Temps magnifique ce matin, gelée blanche sur le ponton.

Seine au lever du soleil l'hiver à Samois


Belle sortie en huit, même si Pascal ne nous suit pas : il y a eu un problème de bateau-moteur, il a dû rentrer au club pour laisser le sien à la personne qui encadre les scolaires.

J’apprends avec perplexité que finalement les deux quatre mixtes envisagés pour les Championnats de France sont maintenus: il s’agit de l’équipage du huit coupé en deux. Mais comme Nathalie ne veut pas ramer en couple, la place m’est proposée (je soupçonne Nathalie de se désister volontairement car elle ne peut concevoir que j’aille à Mâcon uniquement pour barrer).
— Mais on ne s’est jamais entraîné ensemble!
— C’est pas grave, on fera au mieux.
Je les regarde sans comprendre. Je pense au CNF, aux entraînements forcenés, au niveau des filles qui montaient en masters. Nous allons nous ridiculiser. Cela n’a pas l’air de les effleurer. Se pourraient-ils qu’ils aient raison et que j’ai tort?

J’avais l’intention de monter jusqu’à Champeaux l’après-midi. Je l’ai fait, mais tardivement, m’étant profondément endormie après le déjeuner.

Vernou-la-Celle cherche un médecin et l’a écrit en grosses lettres sur une banderoles devant l’église, forêts, routes où l’on se croise avec difficulté, un air de Sologne qui me réjouit. Je colle à Echouboulains, le cœur palpitant puisque nous sommes prévenus qu’il ne faut pas faire cela seul, que c’est dangereux (ce que je crois et cependant peine à croire: nous sommes en France, non d’un petit bonhomme. Remontent de vieux souvenirs d’informations à la radio (Europe 1), de bagarres entre colleurs d’affiche, les premières images d’Adieu poulet).

La nuit tombe. La forêt laisse progressivement place à la Brie, coucher de soleil sur les labours, et c’est la Beauce qui remonte de mon enfance.

Coucher de soleil sur la plaine au sortir d’Echouboulais


Chaque village a sa belle demeure, sa ferme fortifiée ou son château. Je comprends pourquoi la circo vote à droite, je repense à cet ancien collègue qui m’expliquait pourquoi il y avait tant de particules chez les agents d’assurance: «après la guerre, M. le comte devenait agent d’assurance; il allait voir les paysans autour de chez lui qui tous souscrivaient quand M. le comte le demandait». L’histoire passe lentement. Terres agricoles et peur des partageux, villes industrielles et haine des patrons. Sociologie à l’emporte-pièce pas entièrement dénuée de fondement.

Il fait nuit désormais. Château de Bombon. Je cherche des panneaux à l’école, la mairie, l’église. Je ne trouve qu’une boîte à livres contenant La valise en carton de Linda de Suza et La France en automobile d’Edith Wharton. J’emporte ce dernier livre en pensant à Aline qui m’en avait parlé pendant que nous visitions Maintenon.

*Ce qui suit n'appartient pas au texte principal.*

-- ==== Sys2Proof/Laws/Registers.lean ====
section
/-! SUPPORT. What the host reads after each update: the value of the register written, and every other register as before. -/

namespace Sys2Proof.Machine

/-! ### The register written, and the others -/

@[simp] theorem State.withAddr_regWord_addr (s : State) (v : Byte) : (s.withAddr v).regWord .addr = v.setWidth 32 := rfl

theorem State.withAddr_regWord (s : State) (v : Byte) (r : HostReg) (h : r ≠ .addr) : (s.withAddr v).regWord r = s.regWord r := by
  cases r <;> first | rfl | exact absurd rfl h

@[simp] theorem State.withFunc_regWord_func (s : State) (v : Byte) : (s.withFunc v).regWord .func = v.setWidth 32 := rfl

theorem State.withFunc_regWord (s : State) (v : Byte) (r : HostReg) (h : r ≠ .func) : (s.withFunc v).regWord r = s.regWord r := by
  cases r <;> first | rfl | exact absurd rfl h

@[simp] theorem State.withPlen_regWord_plen (s : State) (v : Byte) : (s.withPlen v).regWord .plen = v.setWidth 32 := rfl

theorem State.withPlen_regWord (s : State) (v : Byte) (r : HostReg) (h : r ≠ .plen) : (s.withPlen v).regWord r = s.regWord r := by
  cases r <;> first | rfl | exact absurd rfl h

@[simp] theorem State.withClen_regWord_clen (s : State) (v : Len9) : (s.withClen v).regWord .clen = v.setWidth 32 := rfl

theorem State.withClen_regWord (s : State) (v : Len9) (r : HostReg) (h : r ≠ .clen) : (s.withClen v).regWord r = s.regWord r := by
  cases r <;> first | rfl | exact absurd rfl h

@[simp] theorem State.withRxlen_regWord_rxlen (s : State) (v : Len9) : (s.withRxlen v).regWord .rxlen = v.setWidth 32 := rfl

theorem State.withRxlen_regWord (s : State) (v : Len9) (r : HostReg) (h : r ≠ .rxlen) : (s.withRxlen v).regWord r = s.regWord r := by
  cases r <;> first | rfl | exact absurd rfl h

@[simp] theorem State.withExp_regWord_exp (s : State) (v : Crc16) : (s.withExp v).regWord .exp = v.setWidth 32 := rfl

theorem State.withExp_regWord (s : State) (v : Crc16) (r : HostReg) (h : r ≠ .exp) : (s.withExp v).regWord r = s.regWord r := by
  cases r <;> first | rfl | exact absurd rfl h

@[simp] theorem State.withCrc_regWord_crc (s : State) (v : Crc16) : (s.withCrc v).regWord .crc = v.setWidth 32 := rfl

theorem State.withCrc_regWord (s : State) (v : Crc16) (r : HostReg) (h : r ≠ .crc) : (s.withCrc v).regWord r = s.regWord r := by
  cases r <;> first | rfl | exact absurd rfl h

@[simp] theorem State.withTxlen_regWord_txlen (s : State) (v : Len9) : (s.withTxlen v).regWord .txlen = v.setWidth 32 := rfl

theorem State.withTxlen_regWord (s : State) (v : Len9) (r : HostReg) (h : r ≠ .txlen) : (s.withTxlen v).regWord r = s.regWord r := by
  cases r <;> first | rfl | exact absurd rfl h

@[simp] theorem State.withRplen_regWord_rplen (s : State) (v : Byte) : (s.withRplen v).regWord .rplen = v.setWidth 32 := rfl

theorem State.withRplen_regWord (s : State) (v : Byte) (r : HostReg) (h : r ≠ .rplen) : (s.withRplen v).regWord r = s.regWord r := by
  cases r <;> first | rfl | exact absurd rfl h

@[simp] theorem State.withCode_regWord_status (s : State) (k : StatusCode) : (s.withCode k).regWord .status = statusValue k s.matched := rfl

theorem State.withCode_regWord (s : State) (k : StatusCode) (r : HostReg) (h : r ≠ .status) : (s.withCode k).regWord r = s.regWord r := by
  cases r <;> first | rfl | exact absurd rfl h

@[simp] theorem State.withMatch_regWord_status (s : State) (b : Bool) : (s.withMatch b).regWord .status = statusValue s.code b := rfl

theorem State.withMatch_regWord (s : State) (b : Bool) (r : HostReg) (h : r ≠ .status) : (s.withMatch b).regWord r = s.regWord r := by
  cases r <;> first | rfl | exact absurd rfl h

@[simp] theorem State.withSession_regWord_session (s : State) (c p : Bool) (d f : Byte) : (s.withSession c p d f).regWord .session = bitWord c ||| (bitWord p <<< 1) ||| (d.setWidth 32 <<< 8) ||| (f.setWidth 32 <<< 16) := rfl

theorem State.withSession_regWord (s : State) (c p : Bool) (d f : Byte) (r : HostReg) (h : r ≠ .session) : (s.withSession c p d f).regWord r = s.regWord r := by
  cases r <;> first | rfl | exact absurd rfl h

@[simp] theorem State.withEvents_regWord (s : State) (es : List Event) (r : HostReg) : (s.withEvents es).regWord r = s.regWord r := by
  cases r <;> rfl

@[simp] theorem State.withReads_regWord (s : State) (vs : List Word) (r : HostReg) : (s.withReads vs).regWord r = s.regWord r := by
  cases r <;> rfl

@[simp] theorem State.withTp_regWord (s : State) (rs : List Reply) (cs : List TpCall) (r : HostReg) : (s.withTp rs cs).regWord r = s.regWord r := by
  cases r <;> rfl

@[simp] theorem State.issue_regWord (s : State) (c : TpCall) (r : HostReg) : (s.issue c).regWord r = s.regWord r := by
  cases r <;> rfl

theorem State.setTxByte_regWord (s : State) (i : Nat) (b : Byte) (r : HostReg)
    (h : ∀ j : Byte, r = .txbuf j → i ≠ j.toNat) : (s.setTxByte i b).regWord r = s.regWord r := by
  cases r with
  | txbuf j => simp [State.regWord, h j rfl]
  | _ => rfl

theorem State.setRxByte_regWord (s : State) (i : Nat) (b : Byte) (r : HostReg)
    (h : ∀ j : Byte, r = .rxbuf j → i ≠ j.toNat) : (s.setRxByte i b).regWord r = s.regWord r := by
  cases r with
  | rxbuf j => simp [State.regWord, h j rfl]
  | _ => rfl

/-- The bytes behind those received keep what they held (10_state.md R20). -/
theorem State.loadRx_regWord (s : State) (bs : List Byte) (r : HostReg)
    (h : ¬ rxIndex (fun i => i < bs.length) r) : (s.loadRx bs).regWord r = s.regWord r := by
  cases r with
  | rxbuf j =>
    have : ¬ j.toNat < bs.length := fun hj => h ⟨j, rfl, hj⟩
    simp [State.regWord, State.loadRx_rxByte, this]
  | _ => rfl

/-- A frame built in place changes `TXLEN` and its four bytes alone (41_codec.md R102). -/
theorem buildFrame_regWord (a f : Byte) (len : Nat) (s : State) (r : HostReg)
    (h : r ≠ .txlen) (hb : ¬ frameBytes len r) : (buildFrame a f len s).regWord r = s.regWord r := by
  cases r with
  | txbuf i =>
    have hi : ¬ (i.toNat = 0 ∨ i.toNat = 1 ∨ i.toNat = 2 + len ∨ i.toNat = 3 + len) := fun hi => hb ⟨i, rfl, hi⟩
    simp only [State.regWord]
    rw [buildFrame_txByte, if_neg (by omega), if_neg (by omega), if_neg (by omega), if_neg (by omega)]
  | txlen => exact absurd rfl h
  | _ =>
    rw [buildFrame_fields]
    generalize (buildFrame a f len s).txbuf = m
    rfl

/-! ### Values -/

/-- A byte count below 512 survives a 9-bit length register. -/
theorem len9_word (n : Nat) (h : n < 512) : (len9 n).setWidth 32 = lenWord n := by
  refine BitVec.eq_of_toNat_eq ?_
  simp [len9, lenWord]
  omega

theorem len9_toNat (n : Nat) (h : n < 512) : (len9 n).toNat = n := by
  simp [len9]
  omega

/-- A payload length below 256 survives `RPLEN`. -/
theorem len8_word (n : Nat) (h : n < 256) : (len8 n).setWidth 32 = lenWord n := by
  refine BitVec.eq_of_toNat_eq ?_
  simp [len8, lenWord]
  omega

theorem len8_toNat (n : Nat) (h : n < 256) : (len8 n).toNat = n := by
  simp [len8]
  omega

/-- A packed CRC read by the host (43_host_access.md R150). -/
theorem packCrc_word (c : Byte × Byte) : (packCrc c).setWidth 32 = crcWord c := by
  refine BitVec.eq_of_getLsbD_eq fun j hj => ?_
  by_cases h0 : j < 8
  · simp [crcWord, packCrc, hj, h0, show j < 16 by omega]
  · by_cases h1 : j < 16
    · simp [crcWord, packCrc, hj, h0, h1]
    · simp only [crcWord, packCrc, BitVec.getLsbD_setWidth, BitVec.getLsbD_or, BitVec.getLsbD_shiftLeft, hj, h0, h1]
      rw [BitVec.getLsbD_of_ge c.1 j (by omega), BitVec.getLsbD_of_ge c.2 (j - 8) (by omega)]
      simp

/-- The wire frame is what a frame built in place leaves in `TXBUF` (30_encoding.md R60, 41_codec.md R102). -/
theorem buildFrame_wire (a f : Byte) (len : Nat) (s : State) :
    (buildFrame a f len s).txSlice 0 (len + 4) = wireFrame a f (s.txSlice 2 (2 + len)) :=
  buildFrame_txSlice a f len s

/-- The argument check of `ENC` and `SEND` (41_codec.md R102, 42_session.md R124). -/
theorem requestRefused_iff (s : State) :
    s.requestRefused = true ↔ s.func.toNat = 0 ∨ 127 < s.func.toNat ∨ 252 < s.plen.toNat := by
  simp [State.requestRefused, functionRefused, Config.funcMax, Config.maxPayload, or_assoc]

theorem clenTooLong_iff (s : State) : s.clenTooLong = true ↔ 256 < s.clen.toNat := by
  simp [State.clenTooLong, Config.bufferSize]

theorem rxlenTooLong_iff (s : State) : s.rxlenTooLong = true ↔ 256 < s.rxlen.toNat := by
  simp [State.rxlenTooLong, Config.bufferSize]

/-- `STATUS` after a command, `MATCH` being `m` (10_state.md R14). -/
theorem status_of_matched (s : State) (k : StatusCode) (m : Bool) (h : s.matched = m) :
    (s.withCode k).regWord .status = statusValue k m := by
  rw [State.withCode_regWord_status, h]

/-! ### Updates that leave the transport and the outside world alone -/

@[simp] theorem issuedExactly_withCode (cs : List TpCall) (s t : State) (k : StatusCode) :
    issuedExactly cs s (t.withCode k) ↔ issuedExactly cs s t := Iff.rfl

@[simp] theorem sameWorld_withCode (s t : State) (k : StatusCode) : sameWorld s (t.withCode k) ↔ sameWorld s t := Iff.rfl

@[simp] theorem issuedExactly_withMatch (cs : List TpCall) (s t : State) (b : Bool) :
    issuedExactly cs s (t.withMatch b) ↔ issuedExactly cs s t := Iff.rfl

@[simp] theorem sameWorld_withMatch (s t : State) (b : Bool) : sameWorld s (t.withMatch b) ↔ sameWorld s t := Iff.rfl

@[simp] theorem issuedExactly_withTxlen (cs : List TpCall) (s t : State) (v : Len9) :
    issuedExactly cs s (t.withTxlen v) ↔ issuedExactly cs s t := Iff.rfl

@[simp] theorem sameWorld_withTxlen (s t : State) (v : Len9) : sameWorld s (t.withTxlen v) ↔ sameWorld s t := Iff.rfl

@[simp] theorem issuedExactly_withRxlen (cs : List TpCall) (s t : State) (v : Len9) :
    issuedExactly cs s (t.withRxlen v) ↔ issuedExactly cs s t := Iff.rfl

@[simp] theorem sameWorld_withRxlen (s t : State) (v : Len9) : sameWorld s (t.withRxlen v) ↔ sameWorld s t := Iff.rfl

@[simp] theorem issuedExactly_withRplen (cs : List TpCall) (s t : State) (v : Byte) :
    issuedExactly cs s (t.withRplen v) ↔ issuedExactly cs s t := Iff.rfl

@[simp] theorem sameWorld_withRplen (s t : State) (v : Byte) : sameWorld s (t.withRplen v) ↔ sameWorld s t := Iff.rfl

@[simp] theorem issuedExactly_withCrc (cs : List TpCall) (s t : State) (v : Crc16) :
    issuedExactly cs s (t.withCrc v) ↔ issuedExactly cs s t := Iff.rfl

@[simp] theorem sameWorld_withCrc (s t : State) (v : Crc16) : sameWorld s (t.withCrc v) ↔ sameWorld s t := Iff.rfl

@[simp] theorem issuedExactly_withSession (cs : List TpCall) (s t : State) (c p : Bool) (d f : Byte) :
    issuedExactly cs s (t.withSession c p d f) ↔ issuedExactly cs s t := Iff.rfl

@[simp] theorem sameWorld_withSession (s t : State) (c p : Bool) (d f : Byte) : sameWorld s (t.withSession c p d f) ↔ sameWorld s t := Iff.rfl

@[simp] theorem issuedExactly_loadRx (cs : List TpCall) (s t : State) (r : List Byte) :
    issuedExactly cs s (t.loadRx r) ↔ issuedExactly cs s t := Iff.rfl

@[simp] theorem sameWorld_loadRx (s t : State) (r : List Byte) : sameWorld s (t.loadRx r) ↔ sameWorld s t := Iff.rfl

@[simp] theorem sameWorld_issue (s t : State) (c : TpCall) : sameWorld s (t.issue c) ↔ sameWorld s t := Iff.rfl

theorem sameWorld_refl (s : State) : sameWorld s s := ⟨rfl, rfl, rfl⟩

theorem issuedExactly_nil (s : State) : issuedExactly [] s s := ⟨rfl, rfl⟩

theorem issuedExactly_issue (cs : List TpCall) (s t : State) (c : TpCall) (h : issuedExactly cs s t) :
    issuedExactly (cs ++ [c]) s (t.issue c) := by
  constructor <;> simp [h.1, h.2]

/-! ### The values of `SESSION` (42_session.md R129), after the last writes of a session command -/

theorem session_disconnected (s : State) (k : StatusCode) :
    ((s.withSession false false 0 0).withCode k).regWord .session = sessionDisconnected := by
  rw [State.withCode_regWord _ _ _ (by simp), State.withSession_regWord_session]
  decide

theorem session_idle (s : State) (a : Byte) (k : StatusCode) :
    ((s.withSession true false a 0).withCode k).regWord .session = sessionIdle a := by
  rw [State.withCode_regWord _ _ _ (by simp), State.withSession_regWord_session, sessionIdle]
  simp [bitWord, BitVec.or_comm]

theorem session_awaiting (s : State) (a f : Byte) (k : StatusCode) :
    ((s.withSession true true a f).withCode k).regWord .session = sessionAwaiting a f := by
  rw [State.withCode_regWord _ _ _ (by simp), State.withSession_regWord_session, sessionAwaiting]
  generalize a.setWidth 32 <<< 8 = x
  generalize f.setWidth 32 <<< 16 = y
  rw [show bitWord true ||| bitWord true <<< 1 = (3 : Word) by decide, BitVec.or_comm (3 : Word) x,
    BitVec.or_comm (x ||| 3) y, BitVec.or_assoc]

theorem session_answered (s : State) (c : Bool) (a : Byte) (k : StatusCode) :
    ((s.withSession c false a 0).withCode k).regWord .session = bitWord c ||| (a.setWidth 32 <<< 8) := by
  rw [State.withCode_regWord _ _ _ (by simp), State.withSession_regWord_session]
  simp [bitWord]

end Sys2Proof.Machine
end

Champeaux. Trop tard pour l’abbatiale. France Inter dévide la vie de Philippe Seguin, son refus de Maastricht au moment où Mitterrand se sert de sa maladie pour emporter le oui. 1992. Je me souviens de discussions sur la terrasse, ma mère anti-européenne. Était-ce à cette occasion, ou plus tard en 2006, qu’un ami m’avait dit: «si les Etats-Unis sont contre, c’est que cela ne peut pas être mauvais pour nous». Je ne m’étais pas rendu compte à l’époque à quel point c’était bien évidemment lié à 1989 et la chute du mur. Je vais avoir une heure de retard sur ce que j’avais promis à H.
Je colle à Sivry-Courty, à Veneux en passant devant la place et je rentre.